Embattled Ahmadinejad stands his corner
By Mahan Abedin
Iranian President Mahmud Ahmadinejad delivered his most fiery and stinging
speech at the United Nations General Assembly last Thursday. His purpose was
partly to secure his legacy on the world stage (he is due to step down in 2013)
and partly to brandish his hardline reputation at a time of increasing pressure
on the domestic front.
Largely owing to his divisive and controversial persona, there is a dearth of
balanced appraisal of Ahmadinejad's views and positions. A balanced appraisal
of the Iranian president's positions, especially on foreign policy, requires a
clear understanding of the conceptual framework guiding the same.
On the domestic front Ahmadinejad has been accused of accommodating a "deviant
current" within his government and
generally violating the ideological boundaries of the Islamic Revolution. There
have even been murmurings that the president may be impeached before his second
term expires in June 2013.
A review of Ahmadinejad's views and positions on three core issues, namely
nationalism, relations with the United States and Velayat-e-Faqih (Rule of the
Jurisconsult), establish to what extent (if any) the president has strayed from
the cardinal principles of the Islamic Republic.

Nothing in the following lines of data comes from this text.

-- ==== Sys2Proof/Proofs/Traps.lean ====
section
/-!
PROOFS. Proofs/Traps.lean: traps that enter the kernel's handler, and fatal ones (R126, R156, R157).
-/
namespace Sys2Proof.Machine

/-! ### A trap that the kernel owns -/

section
variable {s : State} {t : TrapReq} (howner : claimOwner (cctx s) (trapNum t.code) = 1) (hhandler : (ck s).hdr.handler ≠ 0xFFFFFFFF)
  (hsup : (cg s).sup = false) (hkmode : (cb s).kmode = false)
include howner hhandler hsup hkmode
theorem takeTrap_enters : takeTrap s s.cur t = setGrp s s.cur
    { setPath (cg s) { cp s with pc := codeBase (ck s) + BitVec.ofNat 64 (4 * (ck s).hdr.handler), mask := t.threads.getD (cp s).mask, stall := 0, wait := none } with
      trap := { code := BitVec.ofNat 8 (trapNum t.code), pc := if t.after then codeOffset (ck s) (cp s).pc + 4 else codeOffset (ck s) (cp s).pc
                addr := t.addr, info := t.info, mask := (cp s).mask, unit := t.unit }
      sup := true, supArm := if (cg s).two then some (cg s).onB else none, state := .runnable, pend := [] } :=
  if_pos ⟨howner, hhandler, hsup, hkmode⟩
end
/-- What the entry of a handler changes in its group lies on its path, in the trap registers and in supervisor state. -/
theorem entered_group (g : Group) (p : Path) (r : TrapRegs) (arm : Option Bool) :
    pathOf { setPath g p with trap := r, sup := true, supArm := arm, state := .runnable, pend := [] } = p ∧
      restingPath { setPath g p with trap := r, sup := true, supArm := arm, state := .runnable, pend := [] } = restingPath g ∧
      { repathed g { setPath g p with trap := r, sup := true, supArm := arm, state := .runnable, pend := [] } with
        trap := g.trap, sup := g.sup, supArm := g.supArm } = g := by
  by_cases h : (g.two && g.onB) = true
  · rw [setPath_b p h]
    exact ⟨if_pos h, (if_pos h).trans (if_pos h).symm, rfl⟩
  · rw [setPath_a p h]
    exact ⟨if_neg h, (if_neg h).trans (if_neg h).symm, rfl⟩

theorem trapEntry : Statements.TrapEntry := by
  intro s t g p k here howner hhandler hsup hkmode u
  have hu : u = _ := takeTrap_enters howner hhandler hsup hkmode
  have hcg : cg u = _ := (congrArg cg hu).trans (grpOf_setGrp s s.cur _)
  obtain ⟨hpath, hrest, hsame⟩ := entered_group g { p with pc := codeBase k + BitVec.ofNat 64 (4 * k.hdr.handler), mask := t.threads.getD p.mask, stall := 0, wait := none }
    { code := BitVec.ofNat 8 (trapNum t.code), pc := if t.after then codeOffset k p.pc + 4 else codeOffset k p.pc
      addr := t.addr, info := t.info, mask := p.mask, unit := t.unit } (if g.two then some g.onB else none)
  refine ⟨by rw [hu]; rfl, fun x hx => by rw [hu]; exact grpOf_setGrp_other s _ hx, ?_⟩
  rw [show cp u = pathOf (cg u) from rfl, hcg]
  exact ⟨rfl, rfl, rfl, rfl, hpath, hrest, rfl, hsame⟩

/-! ### A fatal trap -/

/-- A block with its groups stopped, those apart that have ended or stand between two passes. -/
def stopGroup (s : State) (g : Nat) : State :=
  if (grpOf s g).state == .retired || midway (grpOf s g) then s else setGrp s g { grpOf s g with state := .trapped }
section
variable (s : State) (g : Nat)
theorem grpOf_stopGroup_other {x : Nat} (h : x ≠ g) : grpOf (stopGroup s g) x = grpOf s x := by
  unfold stopGroup
  split
  · rfl
  · exact grpOf_setGrp_other s _ h
/-- A stopped group keeps all but its state. -/
theorem grpOf_stopGroup (x : Nat) : grpOf (stopGroup s g) x = { grpOf s x with state := (grpOf (stopGroup s g) x).state } := by
  by_cases h : x = g
  · subst h
    unfold stopGroup
    split
    · rfl
    · rw [grpOf_setGrp]
  · rw [grpOf_stopGroup_other s g h]
theorem trapped_stopGroup {x : Nat} (h : (grpOf s x).state = .trapped) : (grpOf (stopGroup s g) x).state = .trapped := by
  by_cases hx : x = g
  · subst hx
    unfold stopGroup
    split
    · exact h
    · rw [grpOf_setGrp]
  · rw [grpOf_stopGroup_other s g hx, h]
theorem stopGroup_stops (hr : (grpOf s g).state ≠ .retired) (hm : midway (grpOf s g) = false) : (grpOf (stopGroup s g) g).state = .trapped := by
  unfold stopGroup
  rw [if_neg (by simp [hr, hm]), grpOf_setGrp]
end
theorem grpOf_stopGroups (gs : List Nat) : ∀ (s : State) (x : Nat), grpOf (gs.foldl stopGroup s) x = { grpOf s x with state := (grpOf (gs.foldl stopGroup s) x).state } := by
  induction gs with
  | nil => exact fun _ _ => rfl
  | cons g gs ih =>
    intro s x
    rw [List.foldl_cons, ih (stopGroup s g) x, grpOf_stopGroup s g x]
theorem trapped_stopGroups (gs : List Nat) : ∀ (s : State) (x : Nat), (grpOf s x).state = .trapped → (grpOf (gs.foldl stopGroup s) x).state = .trapped := by
  induction gs with
  | nil => exact fun _ _ h => h
  | cons g gs ih => exact fun s x h => ih (stopGroup s g) x (trapped_stopGroup s g h)
theorem stopGroups_stops (gs : List Nat) : ∀ (s : State) (x : Nat), x ∈ gs → (grpOf s x).state ≠ .retired → midway (grpOf s x) = false →
    (grpOf (gs.foldl stopGroup s) x).state = .trapped := by
  induction gs with
  | nil => exact fun _ _ h => absurd h (by simp)
  | cons g gs ih =>
    intro s x hx hr hm
    by_cases hxg : x = g
    · subst hxg
      exact trapped_stopGroups gs _ x (stopGroup_stops s x hr hm)
    · refine ih (stopGroup s g) x ((List.mem_cons.1 hx).resolve_left hxg) ?_ ?_
      · rw [grpOf_stopGroup_other s g hxg]; exact hr
      · rw [grpOf_stopGroup_other s g hxg]; exact hm

/-- A block's report, and whether it has trapped. -/
def blockFate (b : Nat) (s : State) : Bool × Option TrapReport := ((blkOf s b).trapped, (blkOf s b).report)
section
variable (s : State) (b : Nat)
theorem blockFate_setBlk {c : Nat} {y : Block} (ht : y.trapped = (blkOf s c).trapped) (hr : y.report = (blkOf s c).report) :
    blockFate b (setBlk s c y) = blockFate b s :=
  Prod.ext (field_setBlk Block.trapped s ht b) (field_setBlk Block.report s hr b)
theorem blockFate_homeWrite (m : MemName) (a : Nat) (bs : List Byte) : blockFate b (homeWrite s m a bs) = blockFate b s := by
  have h : blockFate b (setMem s m (writeBytes (memOf s m) a bs)) = blockFate b s := by
    cases m with
    | win c => exact blockFate_setBlk s b rfl rfl
    | ring c => exact blockFate_setBlk s b rfl rfl
    | slot c => exact blockFate_setBlk s b rfl rfl
    | _ => rfl
  unfold blockFate at *
  rw [blkOf_homeWrite]
  exact h
theorem blockFate_routeRecord (cls : Nat) (e : ErrRec) : blockFate b (routeRecord s cls e) = blockFate b s :=
  routeRecord_keeps (blockFate b) (fun s m a bs => blockFate_homeWrite s b m a bs) (fun _ _ _ => rfl) (fun _ _ => rfl) (fun _ _ _ => rfl) (fun _ _ _ => rfl) s cls e
theorem groups_routeRecord (cls : Nat) (e : ErrRec) : (routeRecord s cls e).groups = s.groups := by
  have hemit (s : State) (f : Nat) (x : Fn) (o : Out) : (emit (setFn s f x) o).groups = s.groups := rfl
  have hhost (s : State) (f : Nat) (prot : Bool) : (hostRecord s f e prot).groups = s.groups := by
    unfold hostRecord
    dsimp only
    split
    · rfl
    · split
      · rfl
      · rw [hemit, groups_homeWrite s _ _ (n := .host) (by simp)]
  unfold routeRecord
  dsimp only
  split
  · exact hhost _ _ _
  · split
    · rw [groups_homeWrite _ _ _ (n := .die _) (by simp)]
      rfl
    · rfl
theorem settleAll_groups : (settleAll s b).groups = s.groups := by
  unfold settleAll
  dsimp only
  rw [groups_settleGrid, settleGang]
  split <;> rfl
theorem settleAll_cur : (settleAll s b).cur = s.cur := by
  unfold settleAll
  dsimp only
  rw [(congrArg State.cur (settles_settleGrid _ _).rest :), settleGang]
  split <;> rfl
theorem blockFate_settleAll (c : Nat) : blockFate c (settleAll s b) = blockFate c s := by
  have hblocks : (settleAll s b).blocks = (settleBlock s b).blocks := by
    unfold settleAll
    dsimp only
    rw [blocks_settleGrid, settleGang]
    split <;> rfl
  have hblk : blkOf (settleAll s b) c = blkOf (settleBlock s b) c := by
    unfold blkOf
    rw [hblocks]
  unfold blockFate
  rw [hblk]
  exact blockFate_setBlk s c rfl rfl
/-- What a fatal trap makes of the groups of its block, and of the block. -/
theorem fatalBlock_stops (r : TrapReport) : (fatalBlock s b r).groups = ((blkOf s b).groups.foldl stopGroup s).groups ∧
    (fatalBlock s b r).cur = s.cur ∧ blockFate b (fatalBlock s b r) = (true, some r) := by
  have hcur : ((blkOf s b).groups.foldl stopGroup s).cur = s.cur := by
    refine foldl_keeps State.cur (fun s g => ?_) _ s
    unfold stopGroup
    split <;> rfl
  have hstopped (y : Block) : blockFate b (setBlk ((blkOf s b).groups.foldl stopGroup s) b { y with trapped := true, report := some r }) = (true, some r) := by
    unfold blockFate
    rw [blkOf_setBlk]
  have hpost (v : State) (e : HEvent) : (postEvent v e).groups = v.groups ∧ (postEvent v e).cur = v.cur ∧ blockFate b (postEvent v e) = blockFate b v := by
    obtain ⟨h, hh⟩ := postEvent_rest v e
    rw [hh]
    exact ⟨rfl, rfl, rfl⟩
  have hroute (v : State) (c : Nat) (e : ErrRec) : (routeRecord v c e).cur = v.cur :=
    routeRecord_keeps State.cur cur_homeWrite (fun _ _ _ => rfl) (fun _ _ => rfl) (fun _ _ _ => rfl) (fun _ _ _ => rfl) v c e
  unfold fatalBlock
  dsimp only
  rw [settleAll_groups, settleAll_cur, blockFate_settleAll]
  by_cases hk : (blkOf s b).kmode = true
  · rw [if_pos hk, if_pos hk]
    exact ⟨rfl, hcur, hstopped _⟩
  · rw [if_neg hk, if_neg hk, (hpost _ _).1, (hpost _ _).2.1, (hpost _ _).2.2, groups_routeRecord, hroute, blockFate_routeRecord]
    exact ⟨rfl, hcur, hstopped _⟩
end

section
variable {s : State} {t : TrapReq}
  (hfatal : claimOwner (cctx s) (trapNum t.code) ≠ 1 ∨ (ck s).hdr.handler = 0xFFFFFFFF ∨ (cg s).sup = true ∨ (cb s).kmode = true)
include hfatal
theorem takeTrap_fatal : takeTrap s s.cur t =
    if (cb s).spec then setBlk (setGrp s s.cur { cg s with state := .trapped }) (cg s).blk { cb s with report := some ((cb s).report.getD
      { grp := s.cur, code := t.code, unit := t.unit, word := (codeOffset (ck s) (cp s).pc).toNat / 4, addr := t.addr, hasPage := t.hasPage }) }
    else fatalBlock (setGrp s s.cur { cg s with state := .trapped }) (cg s).blk
      { grp := s.cur, code := t.code, unit := t.unit, word := (codeOffset (ck s) (cp s).pc).toNat / 4, addr := t.addr, hasPage := t.hasPage } := by
  refine if_neg fun h => ?_
  obtain ⟨howner, hhandler, hsup, hkmode⟩ := h
  rcases hfatal with h | h | h | h
  · exact h howner
  · exact hhandler h
  · exact absurd (hsup.symm.trans h) (by simp)
  · exact absurd (hkmode.symm.trans h) (by simp)
end
/-- A group that keeps all but its state keeps its path and registers. -/
theorem stopped_registers {s u : State} (hg : cg u = { cg s with state := .trapped }) :
    (∀ n th, laneReg u n th = laneReg s n th) ∧ (∀ n, uniReg u n = uniReg s n) ∧ cp u = cp s := by
  unfold laneReg uniReg cp
  rw [hg]
  exact ⟨fun _ _ => rfl, fun _ => rfl, rfl⟩

theorem fatalTrap : Statements.FatalTrap := by
  intro s t g k hfatal u r
  let v := setGrp s s.cur { g with state := .trapped }
  have hu : u = if (cb s).spec then setBlk v g.blk { cb s with report := some ((cb s).report.getD r) } else fatalBlock v g.blk r := takeTrap_fatal hfatal
  have hv : grpOf v s.cur = { g with state := .trapped } := grpOf_setGrp s s.cur _
  obtain ⟨hgroups, hcurf, hfate⟩ := fatalBlock_stops v g.blk r
  generalize fatalBlock v g.blk r = w at hu hgroups hcurf hfate
  clear_value u
  have hspec : (cb s).spec = true → u = setBlk v g.blk { cb s with report := some ((cb s).report.getD r) } := fun h => hu.trans (if_pos h)
  have hnot : (cb s).spec = false → u = w := fun h => hu.trans (if_neg (by rw [h]; simp))
  have hstop : (cb s).spec = false → ∀ x, grpOf u x = grpOf ((cb s).groups.foldl stopGroup v) x := fun h x => by
    rw [hnot h, grpOf, hgroups]
    rfl
  have hcur : u.cur = s.cur := by
    cases h : (cb s).spec with
    | true => rw [hspec h]; rfl
    | false => rw [hnot h, hcurf]; rfl
  have hcg : cg u = { g with state := .trapped } := by
    rw [cg, hcur]
    cases h : (cb s).spec with
    | true => rw [hspec h]; exact hv
    | false =>
      have htrapped := trapped_stopGroups (cb s).groups v s.cur (by rw [hv])
      rw [hstop h, grpOf_stopGroups, htrapped, hv]
  have hblk : (cg u).blk = g.blk := by rw [hcg]
  have hcb (h : (cb s).spec = false) : cb u = blkOf w g.blk := by rw [cb, hblk, hnot h]
  obtain ⟨hlane, huni, hpath⟩ := stopped_registers hcg
  refine ⟨by rw [hcg], hlane, huni, hpath, fun h => ⟨?_, fun x hx => ?_⟩, fun h => ⟨?_, ?_, fun x hx hne hr hm => ?_⟩⟩
  · rw [cb, hblk, hspec h, blkOf_setBlk]
  · rw [hspec h]
    exact grpOf_setGrp_other s _ hx
  · exact (congrArg Block.trapped (hcb h)).trans (congrArg Prod.fst hfate)
  · exact (congrArg Block.report (hcb h)).trans (congrArg Prod.snd hfate)
  · have hx' : grpOf v x = grpOf s x := grpOf_setGrp_other s _ hne
    rw [hstop h]
    exact stopGroups_stops (cb s).groups v x hx (by rw [hx']; exact hr) (by rw [hx']; exact hm)

/-- Settles O28: the two branches of a trap, and what a fatal one does to its block. -/
theorem traps : Obligations.Traps := ⟨trapEntry, fatalTrap⟩

end Sys2Proof.Machine
end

But regardless of his fall from grace, the formal impeachment of Ahmadinejad is
unlikely, owing to his significant popularity and the fact that the president
can legitimately claim to represent an authentic ideological strand in the
Islamic Republic.
A demagogue on the world stage
In what has become an annual routine, Ahmadinejad's latest speech at the UN
General Assembly was a mix of condemnatory diatribe against Western foreign
policy, as well as the Western powers' historical record; a grievance-laden
critique of current global "management"; a revisionist attitude toward the
Holocaust; laced with a strong dose of conspiracy theory pertaining to the
terrorist attacks of 11 September 2001.
Before rushing to judgement about the ostensible radicalism and/or
irrationality of Ahmadinejad, it is worthwhile analyzing the conceptual and
contextual framework which informs the blistering speeches that the Iranian
president has delivered at the UN General Assembly since September 2005.
The political forces which engineered Ahmadinejad's rise to power in 2005
mounted their political and ideological campaign upon a profound critique of
the formerly ruling reformists' domestic and foreign policies. In the foreign
policy sphere they strongly objected to former president Mohammad Khatami's
"dialogue of civilizations" discourse which they correctly viewed as masking a
conciliatory approach toward the Western powers.
The conceptual framework behind the "dialogue of civilizations" narrative -
which formed the essential flank of the reformists' foreign policy - was the
tacit acceptance that features of Iranian foreign policy in the 1980s, and to a
much lesser extent the 1990s, had veered toward radicalism and unnecessarily
alienated key regional and global powers.
The reformists sought to undo the damage, as they saw it, by offering what
amounted to a strategic ideological retreat by way of an overly-conciliatory
rhetoric.
The so-called "principalist" (Osoolgara) factions who came to power
following the June 2005 presidential elections view the world in very different
terms to the reformists. According to the principalist worldview, it is not
Iran which should be offering a strategic ideological retreat, but the Western
powers, whose conquest and exploitation of other countries through centuries,
in addition to their contemporaneous expansionist and arrogant policies on the
world stage (as the principalists see it) has provoked a strong reaction in the
developing world, the most important example of which (from their point of
view) was Iran's Islamic Revolution of 1979.
Thus, from the principalists' point of view, undoing the ideological and
conceptual damage inflicted by the reformists on foreign policy formulation and
implementation, requires an enthusiastic, and at times blistering, rhetorical
assault on the foundations of Western power. It is the job of Ahmadinejad, as
the effective spokesman of these factions, to carry the message to the highest
platform of the world stage, namely the UN General Assembly, and to mount the
Islamic Republic's defense of its views and principles in an offensive manner.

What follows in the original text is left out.